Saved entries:
-- ==== Sys2Proof/Laws/KeepVatMath.lean ====
section
/-!
SUPPORT. Laws/KeepVatMath.lean: what the operations of Machine/VatMath.lean keep (Laws/Keep.lean).
-/
namespace Sys2Proof.Machine

theorem OpCtx.countFlags_keeps {r a0 a1 a2} (h1 : Keeps r a1) (kvs : Lets r .vs := by trivial) : Keeps r (OpCtx.countFlags a0 a1 a2) := by
  unfold OpCtx.countFlags; try dsimp only
  repeat' first | with_reducible assumption | with_reducible apply modVat_keeps

theorem OpCtx.flagged_keeps {r a0 a1 a2} (h1 : Keeps r a1) (kvs : Lets r .vs := by trivial) : Keeps r (OpCtx.flagged a0 a1 a2).1 := by
  unfold OpCtx.flagged; try dsimp only
  repeat' first | with_reducible assumption | with_reducible apply OpCtx.countFlags_keeps

theorem OpCtx.matmul_keeps {r a0 a1} (h1 : Keeps r a1) (kvs : Lets r .vs := by trivial) : Keeps r (OpCtx.matmul a0 a1).1 := by
  unfold OpCtx.matmul; try dsimp only
  repeat' first | with_reducible assumption | with_reducible apply OpCtx.flagged_keeps

theorem execOpMatmul_keeps {r a0 a1 a2 a3} (h3 : Keeps r a3) (kfab : Lets r .fab := by trivial) (kfree : Lets r .free := by trivial) (kinteg : Lets r .integ := by trivial) (kmem : Lets r .mem := by trivial) (kobs : Lets r .obs := by trivial) (kport : Lets r .port := by trivial) (kvs : Lets r .vs := by trivial) : KeepsO r (execOpMatmul a0 a1 a2 a3) := by
  unfold execOpMatmul; try dsimp only
  repeat' first | with_reducible assumption | (intro _) | with_reducible apply runOp_keeps | with_reducible apply OpCtx.compute_keeps | with_reducible apply OpCtx.matmul_keeps

theorem OpCtx.elementwise_keeps {r a0 a1 a2} (h2 : Keeps r a2)  : Keeps r (OpCtx.elementwise a0 a1 a2).1 := by
  unfold OpCtx.elementwise; try dsimp only
  repeat' first | with_reducible assumption

theorem eltwise_keeps {r a0 a1 a2 a3 a4 a5} (h5 : Keeps r a5) (kfab : Lets r .fab := by trivial) (kfree : Lets r .free := by trivial) (kinteg : Lets r .integ := by trivial) (kmem : Lets r .mem := by trivial) (kobs : Lets r .obs := by trivial) (kport : Lets r .port := by trivial) (kvs : Lets r .vs := by trivial) : KeepsO r (eltwise a0 a1 a2 a3 a4 a5) := by
  unfold eltwise; try dsimp only
  repeat' first | with_reducible assumption | (intro _) | with_reducible apply runOp_keeps | with_reducible apply OpCtx.compute_keeps | with_reducible apply OpCtx.elementwise_keeps

theorem execEltwiseCopy_keeps {r a0 a1 a2 a3} (h3 : Keeps r a3) (kfab : Lets r .fab := by trivial) (kfree : Lets r .free := by trivial) (kinteg : Lets r .integ := by trivial) (kmem : Lets r .mem := by trivial) (kobs : Lets r .obs := by trivial) (kport : Lets r .port := by trivial) (kvs : Lets r .vs := by trivial) : KeepsO r (execEltwiseCopy a0 a1 a2 a3) := by
  unfold execEltwiseCopy; try dsimp only
  repeat' first | with_reducible assumption | (intro _) | with_reducible apply runOp_keeps | with_reducible apply OpCtx.compute_keeps

theorem execEltwiseAdd_keeps {r a0 a1 a2 a3} (h3 : Keeps r a3) (kfab : Lets r .fab := by trivial) (kfree : Lets r .free := by trivial) (kinteg : Lets r .integ := by trivial) (kmem : Lets r .mem := by trivial) (kobs : Lets r .obs := by trivial) (kport : Lets r .port := by trivial) (kvs : Lets r .vs := by trivial) : KeepsO r (execEltwiseAdd a0 a1 a2 a3) := by
  unfold execEltwiseAdd; try dsimp only
  repeat' first | with_reducible assumption | with_reducible apply eltwise_keeps

theorem execEltwiseSub_keeps {r a0 a1 a2 a3} (h3 : Keeps r a3) (kfab : Lets r .fab := by trivial) (kfree : Lets r .free := by trivial) (kinteg : Lets r .integ := by trivial) (kmem : Lets r .mem := by trivial) (kobs : Lets r .obs := by trivial) (kport : Lets r .port := by trivial) (kvs : Lets r .vs := by trivial) : KeepsO r (execEltwiseSub a0 a1 a2 a3) := by
  unfold execEltwiseSub; try dsimp only
  repeat' first | with_reducible assumption | with_reducible apply eltwise_keeps

theorem execEltwiseMul_keeps {r a0 a1 a2 a3} (h3 : Keeps r a3) (kfab : Lets r .fab := by trivial) (kfree : Lets r .free := by trivial) (kinteg : Lets r .integ := by trivial) (kmem : Lets r .mem := by trivial) (kobs : Lets r .obs := by trivial) (kport : Lets r .port := by trivial) (kvs : Lets r .vs := by trivial) : KeepsO r (execEltwiseMul a0 a1 a2 a3) := by
  unfold execEltwiseMul; try dsimp only
  repeat' first | with_reducible assumption | with_reducible apply eltwise_keeps

theorem execEltwiseFma_keeps {r a0 a1 a2 a3} (h3 : Keeps r a3) (kfab : Lets r .fab := by trivial) (kfree : Lets r .free := by trivial) (kinteg : Lets r .integ := by trivial) (kmem : Lets r .mem := by trivial) (kobs : Lets r .obs := by trivial) (kport : Lets r .port := by trivial) (kvs : Lets r .vs := by trivial) : KeepsO r (execEltwiseFma a0 a1 a2 a3) := by
  unfold execEltwiseFma; try dsimp only
  repeat' first | with_reducible assumption | with_reducible apply eltwise_keeps

theorem execEltwiseMin_keeps {r a0 a1 a2 a3} (h3 : Keeps r a3) (kfab : Lets r .fab := by trivial) (kfree : Lets r .free := by trivial) (kinteg : Lets r .integ := by trivial) (kmem : Lets r .mem := by trivial) (kobs : Lets r .obs := by trivial) (kport : Lets r .port := by trivial) (kvs : Lets r .vs := by trivial) : KeepsO r (execEltwiseMin a0 a1 a2 a3) := by
  unfold execEltwiseMin; try dsimp only
  repeat' first | with_reducible assumption | with_reducible apply eltwise_keeps

theorem execEltwiseMax_keeps {r a0 a1 a2 a3} (h3 : Keeps r a3) (kfab : Lets r .fab := by trivial) (kfree : Lets r .free := by trivial) (kinteg : Lets r .integ := by trivial) (kmem : Lets r .mem := by trivial) (kobs : Lets r .obs := by trivial) (kport : Lets r .port := by trivial) (kvs : Lets r .vs := by trivial) : KeepsO r (execEltwiseMax a0 a1 a2 a3) := by
  unfold execEltwiseMax; try dsimp only
  repeat' first | with_reducible assumption | with_reducible apply eltwise_keeps

theorem execEltwiseAbs_keeps {r a0 a1 a2 a3} (h3 : Keeps r a3) (kfab : Lets r .fab := by trivial) (kfree : Lets r .free := by trivial) (kinteg : Lets r .integ := by trivial) (kmem : Lets r .mem := by trivial) (kobs : Lets r .obs := by trivial) (kport : Lets r .port := by trivial) (kvs : Lets r .vs := by trivial) : KeepsO r (execEltwiseAbs a0 a1 a2 a3) := by
  unfold execEltwiseAbs; try dsimp only
  repeat' first | with_reducible assumption | with_reducible apply eltwise_keeps

theorem execEltwiseNeg_keeps {r a0 a1 a2 a3} (h3 : Keeps r a3) (kfab : Lets r .fab := by trivial) (kfree : Lets r .free := by trivial) (kinteg : Lets r .integ := by trivial) (kmem : Lets r .mem := by trivial) (kobs : Lets r .obs := by trivial) (kport : Lets r .port := by trivial) (kvs : Lets r .vs := by trivial) : KeepsO r (execEltwiseNeg a0 a1 a2 a3) := by
  unfold execEltwiseNeg; try dsimp only
  repeat' first | with_reducible assumption | with_reducible apply eltwise_keeps

theorem execEltwiseRelu_keeps {r a0 a1 a2 a3} (h3 : Keeps r a3) (kfab : Lets r .fab := by trivial) (kfree : Lets r .free := by trivial) (kinteg : Lets r .integ := by trivial) (kmem : Lets r .mem := by trivial) (kobs : Lets r .obs := by trivial) (kport : Lets r .port := by trivial) (kvs : Lets r .vs := by trivial) : KeepsO r (execEltwiseRelu a0 a1 a2 a3) := by
  unfold execEltwiseRelu; try dsimp only
  repeat' first | with_reducible assumption | with_reducible apply eltwise_keeps

theorem execEltwiseScaleBias_keeps {r a0 a1 a2 a3} (h3 : Keeps r a3) (kfab : Lets r .fab := by trivial) (kfree : Lets r .free := by trivial) (kinteg : Lets r .integ := by trivial) (kmem : Lets r .mem := by trivial) (kobs : Lets r .obs := by trivial) (kport : Lets r .port := by trivial) (kvs : Lets r .vs := by trivial) : KeepsO r (execEltwiseScaleBias a0 a1 a2 a3) := by
  unfold execEltwiseScaleBias; try dsimp only
  repeat' first | with_reducible assumption | with_reducible apply eltwise_keeps

theorem execEltwiseRequant_keeps {r a0 a1 a2 a3} (h3 : Keeps r a3) (kfab : Lets r .fab := by trivial) (kfree : Lets r .free := by trivial) (kinteg : Lets r .integ := by trivial) (kmem : Lets r .mem := by trivial) (kobs : Lets r .obs := by trivial) (kport : Lets r .port := by trivial) (kvs : Lets r .vs := by trivial) : KeepsO r (execEltwiseRequant a0 a1 a2 a3) := by
  unfold execEltwiseRequant; try dsimp only
  repeat' first | with_reducible assumption | (intro _) | with_reducible apply runOp_keeps | with_reducible apply OpCtx.compute_keeps

theorem eltFn_keeps {r a0 a1 a2 a3 a4} (h4 : Keeps r a4) (kfab : Lets r .fab := by trivial) (kfree : Lets r .free := by trivial) (kinteg : Lets r .integ := by trivial) (kmem : Lets r .mem := by trivial) (kobs : Lets r .obs := by trivial) (kport : Lets r .port := by trivial) (kvs : Lets r .vs := by trivial) : KeepsO r (eltFn a0 a1 a2 a3 a4) := by
  unfold eltFn; try dsimp only
  repeat' first | with_reducible assumption | with_reducible apply eltwise_keeps

theorem execEltwiseExp_keeps {r a0 a1 a2 a3} (h3 : Keeps r a3) (kfab : Lets r .fab := by trivial) (kfree : Lets r .free := by trivial) (kinteg : Lets r .integ := by trivial) (kmem : Lets r .mem := by trivial) (kobs : Lets r .obs := by trivial) (kport : Lets r .port := by trivial) (kvs : Lets r .vs := by trivial) : KeepsO r (execEltwiseExp a0 a1 a2 a3) := by
  unfold execEltwiseExp; try dsimp only
  repeat' first | with_reducible assumption | with_reducible apply eltFn_keeps

theorem execEltwiseLog_keeps {r a0 a1 a2 a3} (h3 : Keeps r a3) (kfab : Lets r .fab := by trivial) (kfree : Lets r .free := by trivial) (kinteg : Lets r .integ := by trivial) (kmem : Lets r .mem := by trivial) (kobs : Lets r .obs := by trivial) (kport : Lets r .port := by trivial) (kvs : Lets r .vs := by trivial) : KeepsO r (execEltwiseLog a0 a1 a2 a3) := by
  unfold execEltwiseLog; try dsimp only
  repeat' first | with_reducible assumption | with_reducible apply eltFn_keeps

theorem execEltwiseSigmoid_keeps {r a0 a1 a2 a3} (h3 : Keeps r a3) (kfab : Lets r .fab := by trivial) (kfree : Lets r .free := by trivial) (kinteg : Lets r .integ := by trivial) (kmem : Lets r .mem := by trivial) (kobs : Lets r .obs := by trivial) (kport : Lets r .port := by trivial) (kvs : Lets r .vs := by trivial) : KeepsO r (execEltwiseSigmoid a0 a1 a2 a3) := by
  unfold execEltwiseSigmoid; try dsimp only
  repeat' first | with_reducible assumption | with_reducible apply eltFn_keeps

theorem execEltwiseTanh_keeps {r a0 a1 a2 a3} (h3 : Keeps r a3) (kfab : Lets r .fab := by trivial) (kfree : Lets r .free := by trivial) (kinteg : Lets r .integ := by trivial) (kmem : Lets r .mem := by trivial) (kobs : Lets r .obs := by trivial) (kport : Lets r .port := by trivial) (kvs : Lets r .vs := by trivial) : KeepsO r (execEltwiseTanh a0 a1 a2 a3) := by
  unfold execEltwiseTanh; try dsimp only
  repeat' first | with_reducible assumption | with_reducible apply eltFn_keeps

theorem execEltwiseRecip_keeps {r a0 a1 a2 a3} (h3 : Keeps r a3) (kfab : Lets r .fab := by trivial) (kfree : Lets r .free := by trivial) (kinteg : Lets r .integ := by trivial) (kmem : Lets r .mem := by trivial) (kobs : Lets r .obs := by trivial) (kport : Lets r .port := by trivial) (kvs : Lets r .vs := by trivial) : KeepsO r (execEltwiseRecip a0 a1 a2 a3) := by
  unfold execEltwiseRecip; try dsimp only
  repeat' first | with_reducible assumption | with_reducible apply eltFn_keeps

theorem execEltwiseRsqrt_keeps {r a0 a1 a2 a3} (h3 : Keeps r a3) (kfab : Lets r .fab := by trivial) (kfree : Lets r .free := by trivial) (kinteg : Lets r .integ := by trivial) (kmem : Lets r .mem := by trivial) (kobs : Lets r .obs := by trivial) (kport : Lets r .port := by trivial) (kvs : Lets r .vs := by trivial) : KeepsO r (execEltwiseRsqrt a0 a1 a2 a3) := by
  unfold execEltwiseRsqrt; try dsimp only
  repeat' first | with_reducible assumption | with_reducible apply eltFn_keeps

theorem execEltwiseSqrt_keeps {r a0 a1 a2 a3} (h3 : Keeps r a3) (kfab : Lets r .fab := by trivial) (kfree : Lets r .free := by trivial) (kinteg : Lets r .integ := by trivial) (kmem : Lets r .mem := by trivial) (kobs : Lets r .obs := by trivial) (kport : Lets r .port := by trivial) (kvs : Lets r .vs := by trivial) : KeepsO r (execEltwiseSqrt a0 a1 a2 a3) := by
  unfold execEltwiseSqrt; try dsimp only
  repeat' first | with_reducible assumption | with_reducible apply eltFn_keeps

theorem execEltwiseErf_keeps {r a0 a1 a2 a3} (h3 : Keeps r a3) (kfab : Lets r .fab := by trivial) (kfree : Lets r .free := by trivial) (kinteg : Lets r .integ := by trivial) (kmem : Lets r .mem := by trivial) (kobs : Lets r .obs := by trivial) (kport : Lets r .port := by trivial) (kvs : Lets r .vs := by trivial) : KeepsO r (execEltwiseErf a0 a1 a2 a3) := by
  unfold execEltwiseErf; try dsimp only
  repeat' first | with_reducible assumption | with_reducible apply eltFn_keeps

theorem execEltwiseRowSum_keeps {r a0 a1 a2 a3} (h3 : Keeps r a3) (kfab : Lets r .fab := by trivial) (kfree : Lets r .free := by trivial) (kinteg : Lets r .integ := by trivial) (kmem : Lets r .mem := by trivial) (kobs : Lets r .obs := by trivial) (kport : Lets r .port := by trivial) (kvs : Lets r .vs := by trivial) : KeepsO r (execEltwiseRowSum a0 a1 a2 a3) := by
  unfold execEltwiseRowSum; try dsimp only
  repeat' first | with_reducible assumption | (intro _) | with_reducible apply runOp_keeps | with_reducible apply OpCtx.compute_keeps | with_reducible apply OpCtx.flagged_keeps

theorem execEltwiseRowMax_keeps {r a0 a1 a2 a3} (h3 : Keeps r a3) (kfab : Lets r .fab := by trivial) (kfree : Lets r .free := by trivial) (kinteg : Lets r .integ := by trivial) (kmem : Lets r .mem := by trivial) (kobs : Lets r .obs := by trivial) (kport : Lets r .port := by trivial) (kvs : Lets r .vs := by trivial) : KeepsO r (execEltwiseRowMax a0 a1 a2 a3) := by
  unfold execEltwiseRowMax; try dsimp only
  repeat' first | with_reducible assumption | (intro _) | with_reducible apply runOp_keeps | with_reducible apply OpCtx.compute_keeps

theorem execOpTreeEval_keeps {r a0 a1 a2 a3} (h3 : Keeps r a3) (kfab : Lets r .fab := by trivial) (kfree : Lets r .free := by trivial) (kinteg : Lets r .integ := by trivial) (kmem : Lets r .mem := by trivial) (kobs : Lets r .obs := by trivial) (kport : Lets r .port := by trivial) (kvs : Lets r .vs := by trivial) : KeepsO r (execOpTreeEval a0 a1 a2 a3) := by
  unfold execOpTreeEval; try dsimp only
  repeat' first | with_reducible assumption | (intro _) | with_reducible apply runOp_keeps | with_reducible apply OpCtx.compute_keeps | with_reducible apply OpCtx.flagged_keeps

end Sys2Proof.Machine
end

- [EXERCISE DESCRIPTION]: In the entries above, find the line with "unfold execOpMatmul; try dsimp only" and the line with "unfold execEltwiseAdd; try dsimp only", then restate word for word both of them and every line between, with nothing more.

- [RESULT FOR THIS TASK]:
  unfold execOpMatmul; try dsimp only
  repeat' first | with_reducible assumption | (intro _) | with_reducible apply runOp_keeps | with_reducible apply OpCtx.compute_keeps | with_reducible apply OpCtx.matmul_keeps

theorem OpCtx.elementwise_keeps {r a0 a1 a2} (h2 : Keeps r a2)  : Keeps r (OpCtx.elementwise a0 a1 a2).1 := by
  unfold OpCtx.elementwise; try dsimp only
  repeat' first | with_reducible assumption

theorem eltwise_keeps {r a0 a1 a2 a3 a4 a5} (h5 : Keeps r a5) (kfab : Lets r .fab := by trivial) (kfree : Lets r .free := by trivial) (kinteg : Lets r .integ := by trivial) (kmem : Lets r .mem := by trivial) (kobs : Lets r .obs := by trivial) (kport : Lets r .port := by trivial) (kvs : Lets r .vs := by trivial) : KeepsO r (eltwise a0 a1 a2 a3 a4 a5) := by
  unfold eltwise; try dsimp only
  repeat' first | with_reducible assumption | (intro _) | with_reducible apply runOp_keeps | with_reducible apply OpCtx.compute_keeps | with_reducible apply OpCtx.elementwise_keeps

theorem execEltwiseCopy_keeps {r a0 a1 a2 a3} (h3 : Keeps r a3) (kfab : Lets r .fab := by trivial) (kfree : Lets r .free := by trivial) (kinteg : Lets r .integ := by trivial) (kmem : Lets r .mem := by trivial) (kobs : Lets r .obs := by trivial) (kport : Lets r .port := by trivial) (kvs : Lets r .vs := by trivial) : KeepsO r (execEltwiseCopy a0 a1 a2 a3) := by
  unfold execEltwiseCopy; try dsimp only
  repeat' first | with_reducible assumption | (intro _) | with_reducible apply runOp_keeps | with_reducible apply OpCtx.compute_keeps

theorem execEltwiseAdd_keeps {r a0 a1 a2 a3} (h3 : Keeps r a3) (kfab : Lets r .fab := by trivial) (kfree : Lets r .free := by trivial) (kinteg : Lets r .integ := by trivial) (kmem : Lets r .mem := by trivial) (kobs : Lets r .obs := by trivial) (kport : Lets r .port := by trivial) (kvs : Lets r .vs := by trivial) : KeepsO r (execEltwiseAdd a0 a1 a2 a3) := by
  unfold execEltwiseAdd; try dsimp only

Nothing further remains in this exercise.